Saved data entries

· · · ·

/-- A bus label is its direction, size, unit and offset (R71). -/
theorem busLabel_of_fields (L : BitVec 20) (h : L.getLsbD 19 = false) :
    busLabel (L.getLsbD 18) (Size.ofCode (L.extractLsb' 16 2)) (L.extractLsb' 12 4)
      (L.extractLsb' 0 12) = L := by
  have := L.isLt
  rw [BitVec.getLsbD, testBit_eq_div, decide_eq_false_iff_not] at h
  apply BitVec.eq_of_toNat_eq
  simp only [busLabel_toNat, Size.code_ofCode, BitVec.extractLsb'_toNat, Nat.shiftRight_eq_div_pow,
    BitVec.getLsbD, Nat.toNat_testBit]
  omega

/-! Decode, branch by branch -/

theorem encodes_tickAt (c : Chan) : Encodes (.tickAt c) (tickOp c) := by
  cases c <;> exact ⟨rfl, rfl⟩

/-- What an event label decodes to encodes to that label. -/
theorem encodes_decodeEvent (ek : BitVec 3) (p : BitVec 16) :
    Encodes (decodeEvent ek p) (eventOp ek p) := by
  unfold decodeEvent
  split_ifs with tick req reset
  · subst tick
    split
    · next c h =>
      have payload : BitVec.ofNat 16 c.index = p := by
        rw [Chan.index_of_ofIndex _ _ h, BitVec.ofNat_toNat, BitVec.setWidth_eq]
      rw [← payload]
      exact encodes_tickAt c
    · next h => exact ⟨decide_eq_true ((Chan.ofIndex_eq_none _).mp h), rfl⟩
  · obtain ⟨rfl, small⟩ := req
    exact ⟨rfl, congrArg (eventOp 1#3) (reqPayload_of_fields p small)⟩
  · obtain ⟨rfl, rfl⟩ := reset
    exact ⟨rfl, rfl⟩
  · have reserved : isReservedEvent ek p = true := by
      unfold isReservedEvent
      split_ifs with one two
      · exact decide_eq_true (not_lt.mp fun small => req ⟨one, small⟩)
      · exact bne_iff_ne.mpr fun zero => reset ⟨two, zero⟩
      · rfl
    exact ⟨reserved, rfl⟩

/-- The registers of a bank, at the eight aligned offsets of its block (R73). -/
theorem encodes_decodeIntcReg (acc : Access) (b : Bank) (r : BitVec 5) (h4 : r.toNat % 4 = 0) :
    Encodes (decodeIntcReg acc b r) (intcOp acc b r.toNat) := by
  unfold decodeIntcReg
  split_ifs with source mask set clr pending res14 res18
  case neg =>
    have last : r = 0x1c#5 := by bv_omega
    subst last
    exact ⟨rfl, rfl⟩
  all_goals subst r
  all_goals cases acc <;> exact ⟨rfl, rfl⟩

theorem encodes_decodeIntc (acc : Access) (off : BitVec 12) (h4 : off.toNat % 4 = 0) :
    Encodes (decodeIntc acc off) (busOp acc .word 1#4 off) := by
  unfold decodeIntc
  split
  · next h =>
    refine ⟨?_, rfl⟩
    simp only [Instr.wellFormed, isAligned_eq, h4, (Bank.ofIndex_eq_none _).mp h, Config.numBanks,
      decide_true, Bool.and_true]
  · next b h =>
    have field : (off.extractLsb' 0 5).toNat % 4 = 0 := by
      rw [← (intcField_eq off _).mp rfl]
      omega
    have reg := encodes_decodeIntcReg acc b (off.extractLsb' 0 5) field
    rwa [intcOp, intcOffset_of_fields off b h] at reg

theorem encodes_rdTcuGlobal (g : TcuGlobalReg) :
    Encodes (.rdTcuGlobal g) (tcuOp .read (BitVec.ofNat 12 g.offset)) := by
  cases g <;> exact ⟨rfl, rfl⟩

theorem encodes_wrTcuGlobal (g : TcuGlobalReg) (v : Word) :
    Encodes (.wrTcuGlobal g v) (tcuOp (.write v) (BitVec.ofNat 12 g.offset)) := by
  cases g <;> exact ⟨rfl, rfl⟩

/-- The registers of a channel are at the four aligned offsets of its block (R74). -/
theorem chanReg_cases (r : BitVec 4) (h4 : r.toNat % 4 = 0) :
    r = 0x0#4 ∨ r = 0x4#4 ∨ r = 0x8#4 ∨ r = 0xc#4 := by
  bv_omega

theorem encodes_rdTcuAt (c : Chan) (r : BitVec 4) (h4 : r.toNat % 4 = 0) :
    Encodes (.rdTcuAt c r) (chanOp .read c r.toNat) := by
  obtain rfl | rfl | rfl | rfl := chanReg_cases r h4 <;> cases c <;> exact ⟨rfl, rfl⟩

theorem encodes_wrTcuAt (c : Chan) (r : BitVec 4) (v : Word) (h4 : r.toNat % 4 = 0) :
    Encodes (.wrTcuAt c r v) (chanOp (.write v) c r.toNat) := by
  obtain rfl | rfl | rfl | rfl := chanReg_cases r h4 <;> cases c <;> exact ⟨rfl, rfl⟩

/-- The offsets of no global register and of no channel are the reserved ones (R138). -/
theorem encodes_tcuReserved (acc : Access) (off : BitVec 12) (h4 : off.toNat % 4 = 0)
    (small : off.toNat < 0x200) (hg : TcuGlobalReg.ofOffset off.toNat = none)
    (hc : chanOfOffset off = none) : Encodes (.tcuReserved acc off) (tcuOp acc off) := by
  rw [TcuGlobalReg.ofOffset_eq_none _ h4] at hg
  rw [chanOfOffset_eq_none] at hc
  have reserved : isTcuReservedOffset off = true := decide_eq_true (by omega)
  refine ⟨?_, rfl⟩
  simp only [Instr.wellFormed, isAligned_eq, h4, reserved, decide_true, Bool.and_true]

theorem encodes_decodeTcu (acc : Access) (off : BitVec 12) (h4 : off.toNat % 4 = 0)
    (small : off.toNat < 0x200) : Encodes (decodeTcu acc off) (tcuOp acc off) := by
  have global (g : TcuGlobalReg) (h : TcuGlobalReg.ofOffset off.toNat = some g) :
      BitVec.ofNat 12 g.offset = off := by
    rw [TcuGlobalReg.offset_of_ofOffset _ _ h, BitVec.ofNat_toNat, BitVec.setWidth_eq]
  have field : (off.extractLsb' 0 4).toNat % 4 = 0 := by
    rw [← (chanField_eq off _).mp rfl]
    omega
  cases acc with
  | read =>
    simp only [decodeTcu, decodeTcuRead]
    split
    · next g h => exact global g h ▸ encodes_rdTcuGlobal g
    · next c _ hc =>
      have reg := encodes_rdTcuAt c _ field
      rwa [chanOp, chanOffset_of_fields off c hc] at reg
    · next hg hc => exact encodes_tcuReserved .read off h4 small hg hc
  | write v =>
    simp only [decodeTcu, decodeTcuWrite]
    split
    · next g h => exact global g h ▸ encodes_wrTcuGlobal g v
    · next c _ hc =>
      have reg := encodes_wrTcuAt c _ v field
      rwa [chanOp, chanOffset_of_fields off c hc] at reg
    · next hg hc => exact encodes_tcuReserved (.write v) off h4 small hg hc

/-- What a bus label decodes to encodes to that label. -/
theorem encodes_decodeBus (acc : Access) (sz : Size) (u : BitVec 4) (off : BitVec 12) :
    Encodes (decodeBus acc sz u off) (busOp acc sz u off) := by
  unfold decodeBus
  split_ifs with cgu intc reg tcu reg
  · obtain ⟨rfl, small⟩ := cgu
    cases acc <;> exact ⟨decide_eq_true small, rfl⟩
  · subst intc
    obtain ⟨rfl, h4⟩ := (isRegisterAccess_iff sz off).mp reg
    exact encodes_decodeIntc acc off h4
  · subst intc
    exact ⟨by simp only [Instr.wellFormed, reg, Bool.not_false], rfl⟩
  · obtain ⟨rfl, small⟩ := tcu
    obtain ⟨rfl, h4⟩ := (isRegisterAccess_iff sz off).mp reg
    exact encodes_decodeTcu acc off h4 small
  · obtain ⟨rfl, small⟩ := tcu
    have inside : off.toNat < 0x200 := small
    exact ⟨by simp only [Instr.wellFormed, reg, inside, decide_true, Bool.not_false, Bool.and_true], rfl⟩
  · refine ⟨decide_eq_true ?_, rfl⟩
    simp only [← BitVec.toNat_inj, BitVec.toNat_ofNat, Config.cguWindow, Config.tcuWindow] at *
    omega

/-- What any label and data word decode to encodes to them, the data word as R70 keeps it. -/
theorem encodes_decode (op : Operation) : Encodes (decode op) op.normal := by
  unfold decode
  split_ifs with event
  · have put : eventOp (op.label.extractLsb' 16 3) (op.label.extractLsb' 0 16) = op.normal := by
      rw [eventOp, eventLabel_of_fields _ event, Operation.normal, event, if_neg (by simp)]
    exact put ▸ encodes_decodeEvent _ _
  · have bus : op.label.getLsbD 19 = false := Bool.eq_false_of_not_eq_true event
    have put : busOp (Access.ofBits (op.label.getLsbD 18) op.data)
        (Size.ofCode (op.label.extractLsb' 16 2)) (op.label.extractLsb' 12 4)
        (op.label.extractLsb' 0 12) = op.normal := by
      rw [busOp, Access.isWrite_ofBits, Access.data_ofBits, busLabel_of_fields _ bus, Operation.normal, bus]
      cases op.label.getLsbD 18 <;> simp
    exact put ▸ encodes_decodeBus _ _ _ _

/-- Settles O2: the second half of `encodes_decode`. -/
theorem decodedOperationEncodesBack : Obligations.DecodedOperationEncodesBack :=
  fun op => (encodes_decode op).2

/-- Settles O3: the first half of `encodes_decode`. -/
theorem decodeGivesWellFormedOperations : Obligations.DecodeGivesWellFormedOperations :=
  fun op => (encodes_decode op).1

/-! Decode on an encoding, family by family -/

theorem decode_tickOp (c : Chan) : decode (tickOp c) = .tickAt c := by
  have small := c.index_lt
  have payload : (BitVec.ofNat 16 c.index).toNat = c.index := by
    rw [BitVec.toNat_ofNat]
    omega
  rw [tickOp, decode_eventOp, decodeEvent, if_pos rfl, payload, Chan.ofIndex_index]

theorem decode_reqOp (lv : Bool) (idx : BitVec 8) : decode (reqOp lv idx) = .req lv idx := by
  have hp := reqPayload_toNat lv idx
  have hlv := Bool.toNat_le lv
  have hidx := idx.isLt
  rw [reqOp, decode_eventOp]
  generalize BitVec.ofNat 16 (lv.toNat * 0x100 + idx.toNat) = p at hp
  have level : p.getLsbD 8 = lv := by
    rw [BitVec.getLsbD, testBit_eq_div, hp,
      show (lv.toNat * 0x100 + idx.toNat) / 2 ^ 8 % 2 = lv.toNat by omega]
    cases lv <;> rfl
  have index : p.extractLsb' 0 8 = idx := by
    apply BitVec.eq_of_toNat_eq
    rw [BitVec.extractLsb'_toNat, Nat.shiftRight_eq_div_pow, hp]
    omega
  rw [decodeEvent, if_neg (by decide), if_pos ⟨rfl, by omega⟩, level, index]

· · · ·

**What is needed**
Write out each line above that contains the word "normal".

**Task output**
theorem encodes_decode (op : Operation) : Encodes (decode op) op.normal := by
  · have put : eventOp (op.label.extractLsb' 16 3) (op.label.extractLsb' 0 16) = op.normal := by
      rw [eventOp, eventLabel_of_fields _ event, Operation.normal, event, if_neg (by simp)]
        (op.label.extractLsb' 0 12) = op.normal := by
      rw [busOp, Access.isWrite_ofBits, Access.data_ofBits, busLabel_of_fields _ bus, Operation.normal, bus]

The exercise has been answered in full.